There was a long silence, and Toby drew a vile briar pipe out of his pocket. He noticed that Lord Comber, even in his growing agitation, cast an agonized glance towards it, and, putting it back in his pocket, he lit a cigarette.
"You don't like pipes, I think?" he said. "I forgot for the moment."
Toby sat down again in the big chair and smoked placidly. He intended to get an answer, and if it was unsatisfactory (if the worm turned and refused to go), he would have to consider whether he should or should not telegraph to Jack. He felt that this would be an extreme step, and hoped he should not have to take it.
Lord Comber's reflections were not enviable. To begin with, Toby had a most uncomfortable, angular mind and an attitude towards life which will not consent to be fitted into round holes nor adapt itself to nice easy compromises and tactful smoothings over of difficult places. He was all elbows, mentally considered—elbows and unbending joints. If he intended to carry his point, he would not meet one half-way; he held horrible threats over one's head, which, if defied, he might easily carry out. His own argument he considered excellent. To telegraph to Jack implied that there was something to telegraph about, but this square, freckled brute could not or would not see it. It really was too exasperating. He himself conducted his own life so largely by the employment of tact, finesse, diplomacy (Toby would have called these lies), that it was most disconcerting to find himself in conflict with someone who not only did not employ them, but refused to recognise them as legitimate weapons. Indeed, he was in a dilemma. It was impossible to contemplate a telegram being sent to Jack: it was equally impossible to contemplate what would happen if Kit came and found him gone. And the annoyance of going, of missing this week with her, was immense. It gave him a sort of cachet to be seen staying with Kit alone at a watering-place. She was more indisputably than ever on a sort of pinnacle in his world this year, and everyone would think it so very daring. That was the sort of fame he really coveted—to be in the world's eye doing rather risky things with an extremely smart woman.
Moreover, in his selfish, superficial way, he was very fond of her. She was always amusing, and always ready to be amused; they laughed and chattered continually when they were alone, and a week with her was sure to be an excessively entertaining week. She had proposed that they should do this herself, and written a charming note, which he kept. "We shall be quite alone, and we won't speak to a soul," she had said. And that from Kit, who, as a rule, demanded a hundred thousand people around and about, was an immense compliment.
But because all his thoughts as he debated these things, while Toby sat smoking, were quite contemptible, the struggle was no less difficult. A despicable man in a dilemma, though the motives and considerations which compose that dilemma are tawdry and ignoble, does not suffer less than a fine spirit, but, if anything, more, for he has no sustaining sense of duty to guide and reward him. Ted Comber's happiness and pleasure in life, of which he had a great deal, was chiefly composed of trivial and unedifying ingredients, and to be intimate, not only privately, but also publicly, with Kit was one of them. And her unutterable brother-in-law sat smoking in his best armchair, after presenting his ultimatum. If a word from him would have sent Toby to Siberia, he would have gone. It would be a good deed to rid society of such an outrage.
Again, yielding with a bad grace had its disadvantages, for though he had no personal liking for Toby, a great many people, with whom he desired to be on the best of terms, had.

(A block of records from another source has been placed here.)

/-- Settles O2: by `exec_answers`, whose condition is `carried`. -/
theorem carriedCommandsComplete : Obligations.CarriedCommandsComplete := by
  intro c s
  obtain ⟨t, h⟩ := exec_answers c s
  rw [h]
  exact ⟨fun hc => ⟨t, if_pos hc⟩, fun hc => if_neg (by rw [hc]; nofun)⟩

/-! ### Events -/

theorem event_of_running {s : State} (h : s.resetHeld = false) (f : State → State) :
    event f s = endEvent (f s) := if_neg (by rw [h]; nofun)

theorem eventIf_of_running {s : State} {occurs : State → Bool} (h : s.resetHeld = false)
    (hoccurs : occurs s = true) (f : State → State) : eventIf occurs f s = endEvent (f s) :=
  (if_pos hoccurs).trans (event_of_running h f)

/-- A carried host frame is served and the event ends. -/
theorem exec_of_carried_hostFrame {c : Instr} {f : HostFrame} {s : State}
    (hf : hostFrameOf c = some f) (hc : c.carried = true) (h : s.resetHeld = false) :
    exec c s = .next (endEvent (serve f (frameReceived s))) := by
  rw [exec_of_hostFrame hf, if_pos hc, frameEvent, event_of_running h, acceptFrame]

/-! ### Entering HOLD -/

theorem holdIfRunning_run (c : HoldCause) (s : State) (h : s.stream = .run) :
    holdIfRunning c s = enterHold c s := by
  rw [holdIfRunning, h]

theorem holdIfRunning_hold (c : HoldCause) (s : State) {k : HoldCause} (h : s.stream = .hold k) :
    holdIfRunning c s = s := by
  rw [holdIfRunning, h]

theorem damagedNotice_run {s : State} (h : s.stream = .run) :
    damagedNotice s = enterHold .check (bump .checkErr s) := holdIfRunning_run _ (bump _ s) h

theorem damagedNotice_hold {s : State} {k : HoldCause} (h : s.stream = .hold k) :
    damagedNotice s = bump .checkErr s := holdIfRunning_hold _ (bump _ s) h

theorem malformed_run {s : State} (h : s.stream = .run) :
    malformed s = enterHold .malformed (bump .malformed s) := holdIfRunning_run _ (bump _ s) h

theorem malformed_hold {s : State} {k : HoldCause} (h : s.stream = .hold k) :
    malformed s = bump .malformed s := holdIfRunning_hold _ (bump _ s) h

theorem silenceExpires_run {s : State} (h : s.stream = .run) :
    silenceExpires s = enterHold .silence { s with link := .quiet, silenceTimer := none } := by
  rw [silenceExpires, holdIfRunning_run]
  · rfl
  · exact h

theorem silenceExpires_hold {s : State} {k : HoldCause} (h : s.stream = .hold k) :
    silenceExpires s =
      { s with
        link := .quiet
        silenceTimer := none
        streamPending := if s.link = .live then true else s.streamPending } := by
  have hpending : (if s.link = .live then true else s.streamPending) =
      (s.streamPending || decide (s.link = .live)) := by cases s.link <;> simp
  rw [hpending]
  rw [silenceExpires, holdIfRunning_hold (k := k)]
  exact h

/-! ### Damaged and malformed frames -/

theorem exec_tgapExpiry_inFrame {s : State} {len : Byte} {rest : List Byte}
    (h : s.resetHeld = false) (hrx : s.rx = .inFrame (len :: rest)) :
    exec .tgapExpiry s = .next (endEvent (damagedNotice (huntUplink s))) := by
  have hruns : tGapRuns s = true := by rw [tGapRuns, hrx]
  have hexpires : tGapExpires s = damagedNotice (huntUplink s) := by rw [tGapExpires, hrx]
  rw [← hexpires, ← eventIf_of_running h hruns]; rfl

theorem exec_framingError_inFrame {s : State} {len : Byte} {rest : List Byte}
    (h : s.resetHeld = false) (hrx : s.rx = .inFrame (len :: rest)) (b : Byte) :
    exec (.framingError b) s = .next (endEvent (damagedNotice (huntUplink s))) := by
  have hchar : uplinkChar b true s = damagedNotice (huntUplink s) := by rw [uplinkChar, hrx]; rfl
  rw [← hchar, ← event_of_running h]; rfl

/-- A frame of these body bytes ends: good if the CRC bytes agree, damaged if not (R26). -/
theorem exec_damagedFrame {s : State} {body : List Byte} (h : s.resetHeld = false)
    (hmin : 1 ≤ body.length) (hmax : body.length ≤ Config.maxLen) (crc : BitVec 16) :
    exec (.damagedFrame body crc) s =
      .next (endEvent
        (if crc = crc16 (byteOf body.length :: body) then acceptBody body (huntUplink s)
        else damagedNotice (huntUplink s))) := by
  have hcarried : (Instr.damagedFrame body crc).carried = true := decide_eq_true ⟨hmin, hmax⟩
  exact (if_pos hcarried).trans (congrArg _ (event_of_running h _))

/-- Settles O8: each of the three endings is one damaged-frame notice in HUNT. -/
theorem damagedFrame : Obligations.DamagedFrame := by
  intro s h u hrun hhold
  have hnotice : damagedNotice (huntUplink s) = u := by
    cases hs : s.stream with
    | run => rw [hrun hs, damagedNotice_run (s := huntUplink s) hs]; rfl
    | hold k => rw [hhold k hs, damagedNotice_hold (s := huntUplink s) hs]; rfl
  refine ⟨fun len rest hrx => ⟨?_, fun b => ?_⟩, fun body crc hmin hmax hcrc => ?_⟩
  · rw [exec_tgapExpiry_inFrame h hrx, hnotice]
  · rw [exec_framingError_inFrame h hrx, hnotice]
  · have hdamaged : crc ≠ crc16 (byteOf body.length :: body) := hcrc
    rw [exec_damagedFrame h hmin hmax, if_neg hdamaged, hnotice]

/-- Settles O9: the frame is received, and the structural check fails. -/
theorem malformedFrame : Obligations.MalformedFrame := by
  intro body s h hmin hmax hbody
  have hcarried : (Instr.malformedFrame body).carried = true := decide_eq_true ⟨hmin, hmax⟩
  have hmalformed : acceptBody body s = malformed (frameReceived s) := by rw [acceptBody, hbody]
  have hexec : exec (.malformedFrame body) s = .next (endEvent (malformed (frameReceived s))) := by
    rw [← hmalformed]
    exact (if_pos hcarried).trans (congrArg _ (event_of_running h _))
  refine ⟨fun hs => ?_, fun k hs => ?_⟩
  · rw [hexec, malformed_run (s := frameReceived s) hs]; rfl
  · rw [hexec, malformed_hold (s := frameReceived s) hs]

There were certain houses to which he liked to go where Toby was eminently at home, and though he had enemies in plenty, and thought little about them, Toby would be a most undesirable addition to them. He was perfectly capable of turning his back on one, assigning reasons, and of behaving with a brusqueness which ought, so Lord Comber thought, to be sufficient to ensure anybody's being turned neck and crop out of those well-cushioned society chariots in which he lounged. But he knew very well, and cursed the unfairness of fate, that Toby's social position was far firmer than his own, while, whereas he cared very much for it, Toby did not care at all. Ted made himself welcome because he took great pains to be pleasant and to amuse people, and had always a quantity of naughty little stories, which had to be whispered very quietly, and then laughed over very loud, but the whole affair was an effort, though its reward was worthy. Men, he knew, for the most part disliked him, and men are so terribly unreasonable. Once last year only, his name had been cut out of a house-party by his hostess's absurd husband, and it was not well to multiply occasions for such untoward possibilities.
He took up his gold-topped scent-bottle for the third time, and by an effort almost heroic, though there was so little heroic in its cause, resumed a frank and unresentful manner.
"I disagree with you utterly, Toby," he said, "but I will do as you suggest. You don't mind my speaking straight out what I think? No? Well, you seem to me to have interfered in a most unwarrantable manner; but as you have done so, I dare say, from excellent motives, though I don't care a straw about your motives, I must make the best of it. I will go to-morrow morning, and I will telegraph now to Kit, to say I can't stop here. Now, you said you didn't wish to quarrel with me. That I hold you to. Let us remain friends, Toby, for if anyone has a grievance it is I. What I shall say to Kit, God knows; she will be furious, and if the thing comes out I shall tell her the whole truth, and lay the whole blame on you."